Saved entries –
***
/-- A HOST access that is admitted passes its checks; a read does where the host answers it. -/
theorem State.HostAt.checkHost {s t : State} {c : Cap} {off : Int} {z align a : Nat} {need : BitVec 7}
    (h : s.HostAt c off z align need a) (hk : ∀ p, t.pkg p = s.pkg p) (ht : t.ticks = s.ticks) (x : Target) (write : Bool)
    (hr : write = false → Config.hostReply s.ticks = 0) : t.checkHost (pkgOf s.curCore) s.curCore x write = .ok () := by
  have hsv : t.pairServed s.curCore (hostAgent (pkgOf s.curCore)) = true := by
    have hs : ∀ ch l, t.serves ch l = s.serves ch l := fun ch l => by cases l <;> simp [State.serves, hk]
    have hl : ∀ ch, t.route s.curCore (hostAgent (pkgOf s.curCore)) ch = s.route s.curCore (hostAgent (pkgOf s.curCore)) ch :=
      fun ch => by simp only [State.route, State.moduleLink, hk]
    have := h.served
    simpa only [State.pairServed, State.carries, hl, funext (hs _)] using this
  have he := h.enabled
  cases write
  · simp [State.checkHost, hk, hsv, he, ht, hr rfl]
  · simp [State.checkHost, hk, hsv, he]

/-- The innermost rival view is the first one whose window holds what it holds. -/
theorem Slot.rivalView_window {t : Slot} {v : View} (h : t.rivalView = some v) {a : Nat} (hw : v.inWindow a 1 = true) :
    t.views.find? (fun v => v.rival && v.inWindow a 1) = some v := by
  unfold Slot.rivalView at h
  generalize t.views = l at h
  induction l with
  | nil => simp at h
  | cons u l ih =>
    simp only [List.find?_cons] at h ⊢
    cases hu : u.rival
    · simp only [hu] at h; simpa [hu] using ih h
    · simp only [hu, Option.some.injEq] at h; simp [h, hw]

/-- What is in a window holds each of its bytes. -/
theorem View.inWindow_byte {v : View} {a z i : Nat} (h : v.inWindow a z = true) (hi : i < z) :
    v.inWindow (a + i) 1 = true := by
  simp only [View.inWindow, Bool.and_eq_true, decide_eq_true_eq] at *
  omega

/-- A read through views changes storage nowhere. -/
theorem OnlyPkgs.touchViews (s : State) (own : Nat) (chain lines : List Nat) : OnlyPkgs s (s.touchViews own chain lines) := by
  unfold State.touchViews
  split <;> rfl

/-- An aligned part of a CTRL word pair, byte by byte. -/
theorem leBytes_byte (n x : Nat) : leBytes n x = (List.range n).map fun i => BitVec.ofNat 8 (x / 256 ^ i) := by
  induction n generalizing x with
  | zero => rfl
  | succ n ih =>
    rw [leBytes, ih, List.range_succ_eq_map]
    simp only [List.map_cons, List.map_map, pow_zero, Nat.div_one]
    congr 1
    apply List.map_congr_left
    intro i _
    simp only [Function.comp, Nat.succ_eq_add_one, pow_succ', Nat.div_div_eq_div_mul]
***
YOUR OBJECTIVE –
The lines to reproduce run from the one that contains "have he := h.enabled" through the last line above; copy them exactly.

WRITTEN SOLUTION –
  have he := h.enabled
  cases write
  · simp [State.checkHost, hk, hsv, he, ht, hr rfl]
  · simp [State.checkHost, hk, hsv, he]

/-- The innermost rival view is the first one whose window holds what it holds. -/
theorem Slot.rivalView_window {t : Slot} {v : View} (h : t.rivalView = some v) {a : Nat} (hw : v.inWindow a 1 = true) :
    t.views.find? (fun v => v.rival && v.inWindow a 1) = some v := by
  unfold Slot.rivalView at h
  generalize t.views = l at h
  induction l with
  | nil => simp at h
  | cons u l ih =>
    simp only [List.find?_cons] at h ⊢
    cases hu : u.rival
    · simp only [hu] at h; simpa [hu] using ih h
    · simp only [hu, Option.some.injEq] at h; simp [h, hw]

/-- What is in a window holds each of its bytes. -/
theorem View.inWindow_byte {v : View} {a z i : Nat} (h : v.inWindow a z = true) (hi : i < z) :
    v.inWindow (a + i) 1 = true := by
  simp only [View.inWindow, Bool.and_eq_true, decide_eq_true_eq] at *
  omega

/-- A read through views changes storage nowhere. -/
theorem OnlyPkgs.touchViews (s : State) (own : Nat) (chain lines : List Nat) : OnlyPkgs s (s.touchViews own chain lines) := by
  unfold State.touchViews
  split <;> rfl

/-- An aligned part of a CTRL word pair, byte by byte. -/
theorem leBytes_byte (n x : Nat) : leBytes n x = (List.range n).map fun i => BitVec.ofNat 8 (x / 256 ^ i) := by
  induction n generalizing x with
  | zero => rfl
  | succ n ih =>
    rw [leBytes, ih, List.range_succ_eq_map]
    simp only [List.map_cons, List.map_map, pow_zero, Nat.div_one]
    congr 1
    apply List.map_congr_left
    intro i _
    simp only [Function.comp, Nat.succ_eq_add_one, pow_succ', Nat.div_div_eq_div_mul]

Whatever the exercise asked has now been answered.